Die Bäume sind oder waren nicht nutzlos, sie wurden zur Papiererzeugung vor dem Krieg für eine Papierfabrik, die bis 1937 auf dem Döbele bestand, gepflanzt.
Stimmt, die Bäume sind nicht das Biotop, vulgo auch kein Verlust, das Biotop ist nähmlich der Schilfgürtel nebenan der nun viel besser dran ist.
Der Unterwuchs dort (Faulbaum, Schneeball, Weiden usw) brauchen weder Schatten noch Windschutz, sie sind nur soweit tolerant dass sie auch im Halbschatten gedeihen.
Normalerweise findet man sie am helleren Waldtrauf.
Für Kleintiere sind Bäume an an einem stark belebten weg sicher kein Refugium, hier finden Sie weder Mäuse noch Ringelnattern. Oder haben Sie den typischen Baumbewohner, Eichhörnchen, mehr als einmal dort gesehen? Die Hybridpappeln bietet keine Nahrung dafür
Fledermäuse halten ihren Winterschlaf bestenfalls machmal in hohlen Bäumen, wo sie dann nicht selten ganz natürlich erfrieren. Normalerweise bevorzogen sie frostsichere Höhlen. und sind auf Pappeln im besonderen nicht angewiesen.
Die Rauhautfledermaus ist hier nur Durchzügler.
Bild vor Ort ? Ich wohne ganz in der Nähe kenne das Tägermoos seit gut 60 Jahren ganz genau.
Natürlich werden vor allem grosse Bäume im Stadtgebiet gefällt- welche denn sonst , das liegt in der Natur der Sache und nennt sich Verkehrsicherheitspflicht. Gerade die Bäume am Winterersteig hatten längst ein Alter erreicht bei dem sie zu Gefahr wurden. Eine Stadt ist nunmal kein Bannwald.
Auch gesunde Bäume werfen Äste ab. Welche Kompetenzen -ausser den gefühlten- besitzen sie denn um Fällungen zu beurteilen ?
Schauen sie mal nach zwei Jahren bei Sonne auf die Lücken - nein, nicht nach oben- sondern auf dem Boden: der Schatten zeigt ihnen dass die umliegenden Bäume die Lücke gefüllt, die Lichtenergie so effekiv wie zuvor absorbiert wird und durch den Zuwachs daraus die Biomasse wieder ausgeglichen wird.

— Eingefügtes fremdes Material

-- ==== Sys2Proof/Machine/Bits.lean ====
section
/-! DEFINITION. Bit helpers on bytes: test, one-hot mask, set, clear (R10, R71, R87). -/

namespace Sys2Proof.Machine

/-- `v[n]` (R10). -/
def testBit (v : Byte) (n : BitIx) : Bool := v.getLsbD n.toNat

/-- The mask `1 << n`, a byte with exactly one bit set (R87 (a)). -/
def oneHot (n : BitIx) : Byte := 1#8 <<< n.toNat

/-- `v OR (1 << n)` (R71). -/
def setBit (v : Byte) (n : BitIx) : Byte := v ||| oneHot n

/-- `v AND NOT (1 << n)` (R71). -/
def clearBit (v : Byte) (n : BitIx) : Byte := v &&& ~~~oneHot n

/-- `zext_8` of one bit (R11). -/
def bitByte (b : Bool) : Byte := if b then 1#8 else 0#8

/-- `1 << n` if the flag is set, else 0: one flag's share of a register byte. -/
def flagAt (b : Bool) (n : BitIx) : Byte := if b then oneHot n else 0#8

/-- The byte whose bit `n` is `f n`. -/
def byteOf (f : BitIx → Bool) : Byte :=
  flagAt (f 0) 0 ||| flagAt (f 1) 1 ||| flagAt (f 2) 2 ||| flagAt (f 3) 3 |||
  flagAt (f 4) 4 ||| flagAt (f 5) 5 ||| flagAt (f 6) 6 ||| flagAt (f 7) 7

end Sys2Proof.Machine
end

Begrenzter Kahlschlag im Wald ist auch nichts schlimmes sondern eine gängige Methode der Waldverjüngung. Das Licht im Wald ist der limltierende Faktor überhaupt. Durch die grossen lichten Flächen werden lichthungrige Laubbäume wie Buchen und Eichen stark bevorzugt, vielfach mehr als durch eine almähliche Ausdünnung überhaupt möglich ist .So kommt man von einem Nadel- zum besseren Mischwald
Legen sie die Scheuklappen ab und sehen sie die ehemaligen Kahlflächen an die der Orkan Lothar auf dem Bodanrück hinterlassen hat : hier tobt das Leben geradezu, ein rücksichtloser Kampf um die Ressource Licht. Für sie ist das wahrscheinlich nur Gestrüpp.
Versuchen sie zu verstehen : Die Natur macht ihren Job unabhängig von unseren Befindlichkeiten. Kein Baum lebt ewig. Botanik und Zoologie sind das gewohnt und können sehr gut seit Millionen von Jahren damit umgehen, im Unterschied zu den Wutbürgern in ihrem Dusel
Re:
Pardon, ausser Jammerei oder der oder die sind Schuld habe ich noch keinen stichhaltigen Fakt der Befürworter hier gelesen, her damit.
Sie sind damit, auch was die Anonymität angeht, keine Ausnahme.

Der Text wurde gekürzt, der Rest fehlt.